Prieste shimmied up the pole, smack in the middle of the Olympic stadium, and snatched the banner. "When I saw it," Prieste said, "I had to go home with it."
The flag that flew in the Antwerp stadium was among the first emblazoned with the now-familiar five interlocking Olympic rings.
Prieste, at 103 the world's oldest living Olympian, lives at Sunbridge Care and Rehabilitation in Camden. Yesterday, he was surrounded by friends and other residents as the flag was brought out for a journey that will take it to the 2000 Olympic Games in Sydney, Australia.
On Monday in Sydney, Prieste will hand over the 80-year-old flag, now faded and thin as a moth's wing but very much intact, to Juan Antonio Samaranch, president of the International Olympic Committee.
Prieste is ambivalent about losing the flag. "It's no good to me sitting in a suitcase," he said.
What makes him eager is the prospect of going to Australia. "I'm very excited to go because it keeps my Olympic experience alive," he said.
That experience is what Prieste says makes him the happiest, despite a long life filled with extraordinary adventures. Some might say even an Olympic medal pales.
In 1896, Prieste's parents and an older brother fled Armenia during a time of violent conflict. His father wore women's clothes because the Turks were letting only women and children leave the country, he said. His mother was pregnant with him.
"The Turks were killing," Prieste said. "They were Mohammedans and we were Christians; it was too dangerous, and my parents decided to come to America."
The family settled in Fresno, Calif. The coastal lifestyle lent itself to water sports, and the athletic Prieste was national diving champion by 1919 and made the Olympic team the following year.
While in Antwerp, Prieste met Hawaii's Duke Kahanamoku, an Olympic swimming champion and surfing pioneer.
"We used to go to the stadium together and work out," Prieste said. "We were good friends."
After the games, Prieste accepted Kahanamoku's offer to visit Hawaii. In 1921, Prieste returned to the shores of Southern California with a surfboard. He is credited by some with bringing surfing to America.

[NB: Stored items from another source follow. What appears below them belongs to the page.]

-- ==== Sys2Proof/Tests/Slice0.lean ====
section
/-! SUPPORT. Tests: the decoder on words written out from the opcode map, what well-formedness refuses, vectors of 95_test_vectors.md (their names are the test names' last part), and a witness for every obligation that has hypotheses. Expected values come from the spec, none from the model. -/

namespace Sys2Proof.Tests

open Sys2Proof Sys2Proof.Machine

set_option Elab.async false

/-! ## Helpers -/

/-- Keys down, by number. -/
def keysDown (ks : List Nat) : KeyVector := Vector.ofFn fun k : Fin 16 => decide (k.val ∈ ks)

/-- The reset state with some registers set. -/
def regs (rs : List (Reg × Byte)) : State := rs.foldl (fun s r => s.setReg r.1 r.2) State.reset

/-- A state with its program counter set. -/
def atPc (s : State) (pc : Word) : State := { s with pc := pc }

/-- A state with some stack entries live. -/
def depth (s : State) (sp : Fin 17) (stk : Vector Word 16) : State := s.setStack sp stk

/-- A state with bytes stored from an address. -/
def withBytes (s : State) (a : Nat) (bs : List Byte) : State := s.putBytes a bs

/-- A state with some cells lit. -/
def lit (s : State) (cs : List (Fin 2048)) : State := s.setFb (cs.foldl (fun f c => f.set c.val true c.isLt) s.fb)

/-- Is a cell lit, by row and column? -/
def cell (t : State) (row col : Nat) : Bool := t.fb.toList.getD (64 * row + col) false

/-- How many cells are lit. -/
def litCount (t : State) : Nat := t.fb.toList.countP id

/-- A state whose keys are held. -/
def holding (s : State) (ks : List Nat) : State := s.setKeys (keysDown ks)

/-- One step on the word placed at `PC`. -/
def stepOn (s : State) (w : Nat) : Host.Outcome State Fault Refusal := step (s.withFetchWord 16 w)

/-- The outcome is a next state of which `p` holds. -/
def next (o : Host.Outcome State Fault Refusal) (p : State → Bool) : Bool :=
  match o with
  | .next t    => p t
  | .fault _   => false
  | .refused _ => false

/-- The outcome is this fault. -/
def faults (o : Host.Outcome State Fault Refusal) (f : Fault) : Bool :=
  match o with
  | .next _    => false
  | .fault g   => decide (g = f)
  | .refused _ => false

theorem eq_fault_of_faults {o : Host.Outcome State Fault Refusal} {f : Fault} (h : faults o f = true) : o = .fault f := by
  cases o <;> simp_all [faults]

/-- Does the decoder call the word unknown? -/
def unknown (w : Word) : Bool := decide (decode w = .error .unknownOpcode)

/-- A program image of some length. -/
def image (n : Nat) (b : Byte) : List Byte := List.replicate n b

/-! ## What well-formedness refuses -/

theorem test_fields_wellFormed : Fields.wellFormed ⟨0x3, 0xA, 0x0, 0x5, 0x05, 0xA05⟩ = true := by decide
theorem test_fields_refuse_nn : Fields.wellFormed ⟨0x3, 0xA, 0x0, 0x5, 0x06, 0xA05⟩ = false := by decide
theorem test_fields_refuse_nnn : Fields.wellFormed ⟨0x3, 0xA, 0x0, 0x5, 0x05, 0xB05⟩ = false := by decide
theorem test_program_longest : programWellFormed (image 3584 0xAA) = true := by decide +kernel
theorem test_program_refuse_S4 : programWellFormed (image 3585 0xAA) = false := by decide +kernel
theorem test_instr_wellFormed : Instr.wellFormed (.op8XY6 0xF 0xF) = true := by decide
theorem test_memory_wf : Memory.wf fontset [(0, 0xF1), (80, 1), (4095, 2)] = true := by decide
theorem test_memory_refuse_unsorted : Memory.wf fontset [(81, 1), (80, 1)] = false := by decide
theorem test_memory_refuse_twice : Memory.wf fontset [(80, 1), (80, 2)] = false := by decide
theorem test_memory_refuse_outside : Memory.wf fontset [(4096, 1)] = false := by decide
theorem test_memory_refuse_font_byte : Memory.wf fontset [(0, 0xF0)] = false := by decide
theorem test_memory_refuse_zero : Memory.wf fontset [(80, 0)] = false := by decide

/-! ## Decoding: one word a constructor, written out from the opcode map (R82, R84), with the row's mask and bits -/

theorem test_decode_00E0 : decode 0x00E0 = .ok (.op00E0) ∧ (0x00E0 : Word) &&& 0xFFFF = 0x00E0 := by decide
theorem test_decode_00EE : decode 0x00EE = .ok (.op00EE) ∧ (0x00EE : Word) &&& 0xFFFF = 0x00EE := by decide
theorem test_decode_1NNN : decode 0x1ABC = .ok (.op1NNN 0xABC) ∧ (0x1ABC : Word) &&& 0xF000 = 0x1000 := by decide
theorem test_decode_2NNN : decode 0x2FED = .ok (.op2NNN 0xFED) ∧ (0x2FED : Word) &&& 0xF000 = 0x2000 := by decide
theorem test_decode_3XNN : decode 0x3A05 = .ok (.op3XNN 0xA 0x05) ∧ (0x3A05 : Word) &&& 0xF000 = 0x3000 := by decide
theorem test_decode_4XNN : decode 0x4BC7 = .ok (.op4XNN 0xB 0xC7) ∧ (0x4BC7 : Word) &&& 0xF000 = 0x4000 := by decide
theorem test_decode_5XY0 : decode 0x5120 = .ok (.op5XY0 0x1 0x2) ∧ (0x5120 : Word) &&& 0xF00F = 0x5000 := by decide
theorem test_decode_6XNN : decode 0x6A05 = .ok (.op6XNN 0xA 0x05) ∧ (0x6A05 : Word) &&& 0xF000 = 0x6000 := by decide
theorem test_decode_7XNN : decode 0x7A02 = .ok (.op7XNN 0xA 0x02) ∧ (0x7A02 : Word) &&& 0xF000 = 0x7000 := by decide
theorem test_decode_8XY0 : decode 0x8120 = .ok (.op8XY0 0x1 0x2) ∧ (0x8120 : Word) &&& 0xF00F = 0x8000 := by decide
theorem test_decode_8XY1 : decode 0x8121 = .ok (.op8XY1 0x1 0x2) ∧ (0x8121 : Word) &&& 0xF00F = 0x8001 := by decide
theorem test_decode_8XY2 : decode 0x8122 = .ok (.op8XY2 0x1 0x2) ∧ (0x8122 : Word) &&& 0xF00F = 0x8002 := by decide
theorem test_decode_8XY3 : decode 0x8123 = .ok (.op8XY3 0x1 0x2) ∧ (0x8123 : Word) &&& 0xF00F = 0x8003 := by decide
theorem test_decode_8XY4 : decode 0x8124 = .ok (.op8XY4 0x1 0x2) ∧ (0x8124 : Word) &&& 0xF00F = 0x8004 := by decide
theorem test_decode_8XY5 : decode 0x8125 = .ok (.op8XY5 0x1 0x2) ∧ (0x8125 : Word) &&& 0xF00F = 0x8005 := by decide
theorem test_decode_8XY6 : decode 0x8126 = .ok (.op8XY6 0x1 0x2) ∧ (0x8126 : Word) &&& 0xF00F = 0x8006 := by decide
theorem test_decode_8XY7 : decode 0x8127 = .ok (.op8XY7 0x1 0x2) ∧ (0x8127 : Word) &&& 0xF00F = 0x8007 := by decide
theorem test_decode_8XYE : decode 0x812E = .ok (.op8XYE 0x1 0x2) ∧ (0x812E : Word) &&& 0xF00F = 0x800E := by decide
theorem test_decode_9XY0 : decode 0x9EF0 = .ok (.op9XY0 0xE 0xF) ∧ (0x9EF0 : Word) &&& 0xF00F = 0x9000 := by decide
theorem test_decode_ANNN : decode 0xA300 = .ok (.opANNN 0x300) ∧ (0xA300 : Word) &&& 0xF000 = 0xA000 := by decide
theorem test_decode_BNNN : decode 0xB123 = .ok (.opBNNN 0x123) ∧ (0xB123 : Word) &&& 0xF000 = 0xB000 := by decide
theorem test_decode_CXNN : decode 0xC10F = .ok (.opCXNN 0x1 0x0F) ∧ (0xC10F : Word) &&& 0xF000 = 0xC000 := by decide
theorem test_decode_DXYN : decode 0xD125 = .ok (.opDXYN 0x1 0x2 0x5) ∧ (0xD125 : Word) &&& 0xF000 = 0xD000 := by decide
theorem test_decode_EX9E : decode 0xE19E = .ok (.opEX9E 0x1) ∧ (0xE19E : Word) &&& 0xF0FF = 0xE09E := by decide
theorem test_decode_EXA1 : decode 0xE2A1 = .ok (.opEXA1 0x2) ∧ (0xE2A1 : Word) &&& 0xF0FF = 0xE0A1 := by decide
theorem test_decode_FX07 : decode 0xF107 = .ok (.opFX07 0x1) ∧ (0xF107 : Word) &&& 0xF0FF = 0xF007 := by decide
theorem test_decode_FX0A : decode 0xF20A = .ok (.opFX0A 0x2) ∧ (0xF20A : Word) &&& 0xF0FF = 0xF00A := by decide
theorem test_decode_FX15 : decode 0xF315 = .ok (.opFX15 0x3) ∧ (0xF315 : Word) &&& 0xF0FF = 0xF015 := by decide
theorem test_decode_FX18 : decode 0xF418 = .ok (.opFX18 0x4) ∧ (0xF418 : Word) &&& 0xF0FF = 0xF018 := by decide
theorem test_decode_FX1E : decode 0xF51E = .ok (.opFX1E 0x5) ∧ (0xF51E : Word) &&& 0xF0FF = 0xF01E := by decide
theorem test_decode_FX29 : decode 0xF629 = .ok (.opFX29 0x6) ∧ (0xF629 : Word) &&& 0xF0FF = 0xF029 := by decide
theorem test_decode_FX33 : decode 0xF733 = .ok (.opFX33 0x7) ∧ (0xF733 : Word) &&& 0xF0FF = 0xF033 := by decide
theorem test_decode_FX55 : decode 0xF855 = .ok (.opFX55 0x8) ∧ (0xF855 : Word) &&& 0xF0FF = 0xF055 := by decide
theorem test_decode_FX65 : decode 0xF965 = .ok (.opFX65 0x9) ∧ (0xF965 : Word) &&& 0xF0FF = 0xF065 := by decide

/-- The valid words the spec calls odd-looking. -/
theorem test_decode_odd_words : decode 0xE09E = .ok (.opEX9E 0) ∧ decode 0xF065 = .ok (.opFX65 0) ∧
    decode 0x8FFE = .ok (.op8XYE 15 15) ∧ decode 0xD000 = .ok (.opDXYN 0 0 0) ∧ decode 0x1000 = .ok (.op1NNN 0) ∧
    decode 0x5000 = .ok (.op5XY0 0 0) := by decide

/-- The unknown words K1 to K5. -/
theorem test_decode_unknown_K1_K2 : [0x0000, 0x0123, 0x00E1, 0x00EF, 0x01E0, 0x0FFF, 0x5121, 0x512F, 0x9121, 0x912E].all unknown = true := by decide
theorem test_decode_unknown_K3_K4 : [0x8128, 0x8129, 0x812D, 0x812F, 0xE000, 0xE19F, 0xE1A0, 0xE1FF].all unknown = true := by decide
theorem test_decode_unknown_K5 : [0xF000, 0xF108, 0xF154, 0xF166, 0xF1FF, 0xFFFF].all unknown = true := by decide

/-- A word comes high byte first, and the rest of the bytes is left (R56, R89). -/
theorem test_decode_bytes : decodeBytes [0x6A, 0x05, 0x7A] = .ok (.op6XNN 0xA 0x05, [0x7A]) ∧
    decodeBytes [0x6A] = .error .truncated := by decide

theorem test_decodeTableWord : decodeTableWord 16 0xD125 = some (.opDXYN 1 2 5) ∧ decodeTableWord 16 0x5121 = none := by
  decide

theorem test_encode_words : encode (.op8XYE 0x1 0x2) = 0x812E ∧ encode (.opFX65 0x9) = 0xF965 ∧
    encode (.op2NNN 0x300) = 0x2300 ∧ encode (.op00EE) = 0x00EE := by decide

/-- The aliases of the opcode map (R84). -/
theorem test_listing : listing (.opDXYN 0x1 0x2 0x5) = "DRW V1, V2, 5" ∧ listing (.opFX55 0x1) = "LD [I], V1" ∧
    listing (.op6XNN 0xA 0x0A) = "LD VA, 0x0A" := by decide +kernel

/-! ## Fetch and program counter (F, E, K vectors) -/

theorem test_step_F1 : next (stepOn (atPc State.reset 0x0FFE) 0x6011) (fun t => t.reg 0 == 0x11 && t.pc == 0x1000) = true := by decide +kernel
theorem test_step_F2 : faults (stepOn (atPc State.reset 0x0FFF) 0x6011) .outOfBounds = true := by decide +kernel
theorem test_step_F4 : faults (stepOn (atPc State.reset 0xFFFF) 0x6011) .outOfBounds = true := by decide +kernel
theorem test_step_F5 : next (stepOn (atPc State.reset 0x0201) 0x6122) (fun t => t.reg 1 == 0x22 && t.pc == 0x0203) = true := by decide +kernel
theorem test_step_E2 : faults (stepOn (depth State.reset 16 (Vector.replicate 16 0)) 0x0000) .unknownOpcode = true := by decide +kernel
theorem test_reset_first_word_is_unknown : faults (step State.reset) .unknownOpcode = true := by decide +kernel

Prieste's athletic skills, developed from diving and surfing, caught the attention of Mack Sennett when the movie director visited Long Beach, Calif.
"I fooled around with him and did a couple tricks," Prieste recalled.
Soon, Prieste's star was launched as a member of Sennett's Keystone Kops. Stints with the Ringling Bros. Circus, the Ice Follies and vaudeville acts followed.
Prieste will be accompanied on his two-week visit to Australia by Carol and Nick LaMaina of Wildwood Crest. The couple became Prieste's caretakers a decade ago.
"He has no family," Carol LaMaina said. "We have become his family."
Prieste's hearing is failing, and so is his sight, but otherwise his body is strong and his mind clear.
"He's very animated and quite healthy," said Christopher Lyden, another friend at yesterday's send-off. "For someone who will be 104 in November, he is in fantastic shape."
Prieste was to depart from the Philadelphia airport last night, but before taking his leave, he shared what he called his philosophy of life.
"Keep your hand on the helm of thought," Prieste said. "Right thought is mastery, calmness is power, noble character is not a thing of chance."
The United States Olympic Committee is sponsoring Prieste's trip to Australia.